I was initially slated to discuss the outlook for wound care in 2020, but the emergence of a new threat known as coronavirus has caused me to rethink my topic. This past December, in Wuhan, China, an outbreak was initially reported: now, cases have been confirmed on six continents and in more than 100 countries.
Although the disease, known as COVID-19, is mild in most cases, the elderly and those with underlying comorbid conditions can have severe complications. The death rate is about 1.4% overall, however higher rates are noted in the elderly. In many cases, those are our wound care patients! Having officially graduated from epidemic status to a pandemic, it is of the utmost urgency that we begin to organise and prepare as our wound care patients become exposed.

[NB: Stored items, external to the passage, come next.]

-- ==== Sys2Proof/Tests/Slice0.lean ====
section
/-! SUPPORT. Tests: expected values are those of spec/95_test_vectors.md, 30_encoding.md, 20_memory.md
and 45_external_primitives.md, never the model's own answers. Then a witness for the hypotheses of each
obligation. -/

namespace Sys2Proof.Tests

open Sys2Proof.Machine

/-! ## Small states -/

/-- After power-on, at a known width. -/
def base (W : VectorWidth) : State := { State.reset with width := W }

/-- An instance in Absorbing mode. -/
def absorbing (W : VectorWidth) (rate apos : BitVec 8) : State :=
  { base W with valid := true, rate := rate, apos := apos }

/-- An instance in Squeezing mode. -/
def squeezing (W : VectorWidth) (rate : BitVec 8) (cursor : BitVec 11) : State :=
  { base W with valid := true, rate := rate, mode := .squeezing, cursor := cursor }

/-- After `INIT128`, `UPDATE` of 16 bytes 01, at width 4 (95 program P1). -/
def golden : State :=
  { absorbing .w4 168#8 16#8 with S := 0x01010101010101010101010101010101#1600 }

/-- The host presents one transaction. -/
def presents (s : State) (word : BitVec 32) (payload : List Byte) : State :=
  { s with inbox := [.command ⟨word, payload⟩] }

/-- What a step leaves, if it is a next state. -/
def next? (o : Host.Outcome State Fault Refusal) : Option State :=
  match o with
  | .next s => some s
  | .fault _ => none
  | .refused _ => none

/-! ## Well-formedness: an ill-formed term for each check -/

theorem test_update_too_long_refused :
    (Instr.update (List.replicate (2 ^ 28) 0#8)).wellFormed = false := by
  simp only [Instr.wellFormed, List.length_replicate, decide_eq_false_iff_not, not_lt, le_refl]

theorem test_preq_base_not_multiple_refused : (Preq.mk .w4 2).wellFormed = false := by decide

theorem test_preq_base_too_high_refused : (Preq.mk .w8 8).wellFormed = false := by decide

theorem test_payload_too_short_not_presentable :
    (Transaction.mk 0x30000002#32 [0#8]).presentable = false := by decide

theorem test_payload_on_init_not_presentable :
    (Transaction.mk 0x10000000#32 [0#8]).presentable = false := by decide

/-! ## Decoding: words written out from 30_encoding.md R83 (OP in bits 31:28, ARG in bits 27:0) -/

theorem test_decode_init128 :
    decode ⟨0b00010000000000000000000000000000#32, []⟩ = .ok .init128 := by decide

theorem test_decode_init256 :
    decode ⟨0b00100000000000000000000000000000#32, []⟩ = .ok .init256 := by decide

theorem test_decode_update_abc :
    decode ⟨0b00110000000000000000000000000011#32, [0x61#8, 0x62#8, 0x63#8]⟩ =
      .ok (.update [0x61#8, 0x62#8, 0x63#8]) := by decide

theorem test_decode_squeeze_4000000 :
    decode ⟨0b01000000001111010000100100000000#32, []⟩ = .ok (.squeeze 4000000#28) := by decide

theorem test_decode_zero_word_illegal : decode ⟨0#32, []⟩ = .error .invalidCommand := by decide

theorem test_decode_reserved_op_illegal :
    decode ⟨0x70000000#32, []⟩ = .error .invalidCommand ∧
      decode ⟨0xF0000000#32, []⟩ = .error .invalidCommand := by decide

theorem test_decode_init_with_arg_illegal :
    decode ⟨0x10000001#32, []⟩ = .error .invalidCommand ∧
      decode ⟨0x2FFFFFFF#32, []⟩ = .error .invalidCommand := by decide

theorem test_decode_short_payload_malformed :
    decode ⟨0x30000003#32, [0x61#8]⟩ = .error .malformedPayload := by decide

theorem test_micro_operations_have_no_word :
    encode .finalize = none ∧ encode .expand = none ∧ encode .permall = none := by decide

theorem test_encode_words :
    encode (.squeeze 64#28) = some ⟨0x40000040#32, []⟩ ∧
      encode (.update [0x00#8]) = some ⟨0x30000001#32, [0x00#8]⟩ := by decide

theorem test_request_descriptors :
    (requests .w8).map encodePreq = [0x80#8] ∧ (requests .w4).map encodePreq = [0x40#8, 0x44#8] ∧
      decodePreq 0x44#8 = some ⟨.w4, 4⟩ ∧ decodePreq 0x18#8 = none := by decide

theorem test_table_word_decodes :
    decodeTableWord 32 0x20000000 = some .init256 ∧
      decodeTableWord 40 0x6130000001 = some (.update [0x61#8]) := by decide

/-! ## Each instruction, and the step -/

/-- 95 section 2.2: after power-on, `INIT128`. -/
theorem test_init128 :
    (next? (step (presents (base .w8) 0x10000000#32 []))).map
        (fun t => (t.valid, t.rate, t.outbox)) = some (true, 168#8, [⟨.ok, []⟩]) := by decide

/-- 95 section 2.8: an `INIT` word with `ARG ≠ 0` does not re-initialise. -/
theorem test_init128_with_arg :
    (next? (step (presents (squeezing .w8 136#8 64#11) 0x10000001#32 []))).map
        (fun t => (t.rate, t.cursor, t.outbox)) = some (136#8, 64#11, [⟨.invalidCommand, []⟩]) := by
  decide

/-- 95 section 2.8: `INIT` in Squeezing mode gives a fresh instance. -/
theorem test_init256_while_squeezing :
    (next? (exec .init256 (squeezing .w8 168#8 1344#11))).map
        (fun t => (t.mode, t.rate, t.cursor)) = some (.absorbing, 136#8, 0#11) := by decide

/-- 95 section 2.2: `UPDATE 01 01 01` after `INIT128`. -/
theorem test_update_three_bytes :
    (next? (exec (.update [0x01#8, 0x01#8, 0x01#8]) (absorbing .w8 168#8 0#8))).map
        (fun t => (t.S, t.apos, t.scalarPerms)) = some (0x010101#1600, 3#8, 0) := by decide +kernel

/-- 10_state.md R24: while absorbing "nothing reads" `cursor`. -/
theorem test_update_ignores_cursor :
    (next? (exec (.update [0x61#8]) { absorbing .w8 168#8 0#8 with cursor := 2047#11 })).map
        (fun t => (t.apos, t.cursor, t.outbox)) = some (1#8, 2047#11, [⟨.ok, []⟩]) := by
  decide +kernel

/-- 95 section 2.2: the byte that fills the block of a zero state permutes it; the first word is
R217's. -/
theorem test_update_fills_block :
    (next? (exec (.update [0x00#8]) (absorbing .w8 168#8 167#8))).map
        (fun t => (t.S.word 0, t.apos, t.scalarPerms)) =
      some (0xF1258F7940E1DDE7#64, 0#8, 1) := by decide +kernel

theorem test_finalize : next? (exec .finalize (absorbing .w1 136#8 3#8)) =
    some (absorbing .w1 136#8 3#8) := rfl

/-- 60_exceptions.md R235. -/
theorem test_expand_again :
    (next? (exec .expand (squeezing .w4 168#8 704#11))).map (fun t => (t.cursor, t.outbox)) =
      some (704#11, [⟨.invalidState, []⟩]) := by decide

/-- 95 program P4: the trace of a block overflow at width 4 is 40 44 40 44. -/
theorem test_expand_block_overflow_trace :
    (next? (exec .expand (absorbing .w4 136#8 135#8))).map (fun t => (t.trace, t.cursor, t.mode)) =
      some ([0x40#8, 0x44#8, 0x40#8, 0x44#8], 0#11, .squeezing) := by decide

/-- 95 section 2.5: at width 1 the descriptors 10 to 17, in order. -/
theorem test_permall_trace :
    (next? (exec .permall (base .w1))).map (fun t => t.trace) =
      some [0x10#8, 0x11#8, 0x12#8, 0x13#8, 0x14#8, 0x15#8, 0x16#8, 0x17#8] := by decide

/-- 42_permutation_scheduler.md R144: word 2 of state 1 of the region of lanes 4 to 7 is the
region's word 4·2 + 1. -/
theorem test_region_word :
    (regionState ⟨.w4, 4⟩ [(875, 0xAB#8)] 1).byte 19 = 0xAB#8 := by decide +kernel

/-- 95 section 2.8: before `INIT`, the state error comes first. -/
theorem test_squeeze_63_before_init :
    (next? (step (presents (base .w8) 0x4000003F#32 []))).map (fun t => t.outbox) =
      some [⟨.invalidState, []⟩] := by decide

/-- 95 section 2.6: `SQUEEZE 63` on an Absorbing instance, and `SQUEEZE 0` at the end of a
super-block. -/
theorem test_squeeze_lengths :
    (next? (exec (.squeeze 63#28) (absorbing .w8 136#8 0#8))).map
        (fun t => (t.mode, t.outbox)) = some (.absorbing, [⟨.invalidLength, []⟩]) ∧
      (next? (exec (.squeeze 0#28) (squeezing .w8 168#8 1344#11))).map
        (fun t => (t.cursor, t.trace)) = some (1344#11, []) := by decide

/-- 10_state.md R29: `apos` is read by `UPDATE` and `EXPAND`; `SQUEEZE` in Squeezing mode delivers
whatever it holds. -/
theorem test_squeeze_ignores_apos :
    (next? (exec (.squeeze 64#28) { squeezing .w8 168#8 0#11 with apos := 255#8 })).map
        (fun t => (t.apos, t.cursor, t.outbox.map Response.status)) =
      some (255#8, 64#11, [.ok]) := by decide +kernel

/-- 95 section 1.1, the golden vector at level 128: after 16 bytes 01, `EXPAND` at width 4 leaves
lane 7 beginning with 7c 3f 69 70. -/
theorem test_golden_vector_lane_7 :
    (List.range 4).map (PState.byte (lane .w4 (expandedBuffer golden) 7)) =
      [0x7c#8, 0x3f#8, 0x69#8, 0x70#8] :=
  (congrArg (fun v => (List.range 4).map (PState.byte v))
    (lane_expandedBuffer golden (by decide) (by decide) (by decide))).trans (by decide +kernel)

/-- 20_memory.md R57 and 95 section 2.7. -/
theorem test_serializer_addresses :
    [0, 7, 8, 32, 63, 64, 72, 100, 1087, 1343].map (canonicalAddr .w8) =
        [0, 7, 8, 32, 63, 64, 72, 100, 1087, 1343] ∧
      [0, 7, 8, 32, 63, 64, 72, 100, 1087, 1343].map (canonicalAddr .w4) =
        [0, 7, 8, 800, 831, 32, 40, 836, 1343, 1471] ∧
      [0, 7, 8, 32, 63, 64, 72, 100, 1087, 1343].map (canonicalAddr .w1) =
        [0, 7, 200, 800, 1407, 8, 208, 812, 1535, 1567] := by decide

/-- A step waits when nothing is presented; a power-on reset ends the instance (70 R260). -/
theorem test_step_waits_and_resets :
    next? (step (base .w8)) = some (base .w8) ∧
      (next? (step { squeezing .w8 168#8 64#11 with inbox := [.powerOn] })).map
        (fun t => (t.valid, t.mode, t.cursor)) = some (false, .absorbing, 0#11) := ⟨rfl, rfl⟩

theorem test_malformed_payload_refused :
    step (presents (base .w8) 0x30000002#32 [0#8]) = .refused .malformedTransaction := rfl

theorem test_with_fetch_word :
    (next? (step (State.reset.withFetchWord 32 0x10000000))).map (fun t => t.outbox) =
      some [⟨.ok, []⟩] := by decide

/-! ## The memory's canonical form -/

theorem test_write_of_unlisted_value_removes_cell :
    Memory.write [(3, 0x01#8), (5, 0x02#8)] 3 [0x00#8] = [(5, 0x02#8)] ∧
      Memory.write [(5, 0x02#8)] 4 [0x07#8, 0x08#8] = [(4, 0x07#8), (5, 0x08#8)] := by decide

/-- No read of an address twice listed: such a list is not in the canonical form. -/
theorem test_unsorted_memory_not_wf : ¬ Memory.wf [(5, 0x02#8), (3, 0x01#8)] := by decide

/-! ## Primitives -/

/-- 45_external_primitives.md R217, all 25 words. -/
theorem test_keccak_check_value :
    (List.range 25).map (keccakP 0#1600).word =
      [0xF1258F7940E1DDE7#64, 0x84D5CCF933C0478A#64, 0xD598261EA65AA9EE#64, 0xBD1547306F80494D#64,
       0x8B284E056253D057#64, 0xFF97A42D7F8E6FD4#64, 0x90FEE5A0A44647C4#64, 0x8C5BDA0CD6192E76#64] ++
      [0xAD30A6F71B19059C#64, 0x30935AB7D08FFC64#64, 0xEB5AA93F2317D635#64, 0xA9A6E6260D712103#64,
       0x81A57C16DBCF555F#64, 0x43B831CD0347C826#64, 0x01F22F1A11A5569F#64, 0x05E5635A21D9AE61#64] ++
      [0x64BEFEF28CC970F2#64, 0x613670957BC46611#64, 0xB87C5A554FD00ECB#64, 0x8C3EE88A1CCF32C8#64,
       0x940C7922AE3A2614#64, 0x1841F924A2C509E4#64, 0x16F53526E70465C2#64, 0x75F644E97F30A13B#64,
       0xEAF1FF7B5CECA249#64] := by decide +kernel

/-- 45_external_primitives.md R218: the first four bytes of `SHAKE(128, empty)` and
`SHAKE(256, empty)`. -/
theorem test_shake_check_values :
    (List.range 4).map (shakeByte .l128 []) = [0x7f#8, 0x9c#8, 0x2b#8, 0xa4#8] ∧
      (List.range 4).map (shakeByte .l256 []) = [0x46#8, 0xb9#8, 0xdd#8, 0x2b#8] := by
  decide +kernel

/-- 95 section 2.4, the block overflow at level 256: seed of 135 bytes, group 7. -/
theorem test_stream_byte_block_overflow :
    streamByte .l256 ((List.range 135).map (BitVec.ofNat 8)) 56 = 0x95#8 := by decide +kernel

/-! ## Witnesses: concrete states and operands that meet the hypotheses of each obligation -/


/-- Absorbing, at the start of a block. -/
abbrev atStart : State := absorbing .w8 168#8 0#8

/-- Absorbing, at the last byte of a block. -/
abbrev atLast : State := absorbing .w4 136#8 135#8

/-- Squeezing, at the start of a super-block. -/
abbrev sqStart : State := squeezing .w8 168#8 0#11

/-- Squeezing, one row before the end of a super-block. -/
abbrev sqRow : State := squeezing .w4 168#8 1280#11

/-- Squeezing, at the end of a super-block. -/
abbrev sqEnd : State := squeezing .w1 168#8 1344#11

/-- `rate` outside its range. -/
abbrev badRate : State := absorbing .w8 0#8 0#8

/-- `apos` outside its range. -/
abbrev badApos : State := absorbing .w8 136#8 136#8

/-- `cursor` outside its range. -/
abbrev badCursor : State := squeezing .w8 136#8 1344#11

theorem witness_DecodeEncodeAgree :
    (Instr.update [0x61#8]).wellFormed = true ∧ (Instr.update [0x61#8]).hostIssuable = true ∧
      (Instr.squeeze 268435455#28).wellFormed = true ∧
      (Instr.squeeze 268435455#28).hostIssuable = true := by
  decide

theorem witness_EncodeDecodeAgree :
    decode ⟨0x4FFFFFFF#32, []⟩ = .ok (.squeeze 268435455#28) := by decide

/-- Illegal by `OP` at its lowest reserved value and by `ARG`; legal at the highest `OP` and `ARG`. -/
theorem witness_EveryWordIsCommandOrIllegal :
    (Transaction.mk 0x50000000#32 []).presentable = true ∧ (0x50000000#32).toNat / 2 ^ 28 = 5 ∧
      (Transaction.mk 0x10000001#32 []).presentable = true ∧ (0x10000001#32).toNat % 2 ^ 28 ≠ 0 ∧
      (Transaction.mk 0x4FFFFFFF#32 []).presentable = true ∧ (0x4FFFFFFF#32).toNat / 2 ^ 28 = 4 ∧
      (presents (base .w8) 0x50000000#32 []).inbox = .command ⟨0x50000000#32, []⟩ :: [] := by decide

theorem witness_RequestDescriptorsRoundTrip :
    (Preq.mk .w4 4).wellFormed = true ∧ (Preq.mk .w1 7).wellFormed = true ∧
      (Preq.mk .w8 0).wellFormed = true := by decide

theorem witness_StepRunsDecodedInstruction :
    (presents (base .w8) 0x20000000#32 []).inbox = .command ⟨0x20000000#32, []⟩ :: [] ∧
      decode ⟨0x20000000#32, []⟩ = .ok .init256 := by decide

theorem witness_StepRunsEncodedInstruction :
    (Instr.squeeze 64#28).wellFormed = true ∧ encode (.squeeze 64#28) = some ⟨0x40000040#32, []⟩ ∧
      (presents (base .w8) 0x40000040#32 []).inbox = .command ⟨0x40000040#32, []⟩ :: [] := by decide

theorem witness_StepWaitsAndRefusesMalformed :
    (base .w8).inbox = [] ∧ (Transaction.mk 0x30000001#32 []).presentable = false ∧
      (presents (base .w8) 0x30000001#32 []).inbox = .command ⟨0x30000001#32, []⟩ :: [] := by decide

theorem witness_PowerOnResetEndsInstance :
    (State.inbox { squeezing .w8 168#8 64#11 with inbox := [.powerOn] }) = .powerOn :: [] := by
  decide

theorem witness_Init128CreatesInstance :
    (1#28 ≠ 0#28 ∧
      (presents (base .w8) (1#4 ++ 1#28) []).inbox = .command ⟨1#4 ++ 1#28, []⟩ :: []) ∧
      (268435455#28 ≠ 0#28 ∧ (presents (base .w8) (1#4 ++ 268435455#28) []).inbox =
        .command ⟨1#4 ++ 268435455#28, []⟩ :: []) := by decide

In the USA, the majority of wound care clinics are located within hospital campus grounds. The government and local public health departments have begun to urge, and at times regulate, that all “non-essential” care be treated remotely or in offices away from the hospital. These are the times when the absence of a formal specialty status truly hurts our patients and the field of wound care.
The impact of non-healing wounds has a profound impact, not only on the quality of our patients’ lives, but on the overall healthcare system. Here are a few facts:
- There are 6.7 million patients with non-healing wounds
- Approximately one in four patients with wounds receive care
- Patients treated with a visit cadence of once per week have higher healing rates
- Patients with wounds that do not receive care at a wound clinic are 20 times more likely to end up as an inpatient (2% if wound healed vs. 40% if not)
- Hospitals that effectively discharge wound patients to wound clinics have 25% lower 30-day readmission rates
- Patients with effective wound care from high-performing clinics use 30% less acute care services
(Note: These are patients who are discharged home, which accounts for 40% of the patients; this is based off Healogics national data and Centers for Medicare & Medicaid Services public files.)
Staggered scheduling, restrictions of visitors, pre-visit phone calls for triaging, and the use of machine learning algorithms that help us stratify those patients at the highest risk—of hospitalisation, emergency visits, and non-healing—will be used to assist the provider in making these critical decisions. In addition, a more liberal adoption of telemedical support tools will become a more important resource in our arsenal of treatment options.
How we staff, manage, clean, and direct patient flow will be changed from here on. Clinical efficiency will become another “vital sign” measurement for grading the quality and effectiveness of our wound clinics. Healing rates will be matched with total cost of care, and the overall medical condition of our patients.
In every crisis, tragedy, or natural disaster, there are many sad new realities that emerge. Equally, times of crisis yield times of accelerated innovation. We are all aware that our current clinic infrastructures are not patient-centric, and that we could do more to improve the patient experience, along with their clinical outcomes. If we band together and collectively improve the care we deliver, my original story of the future of wound care in 2020 will be a bright one indeed.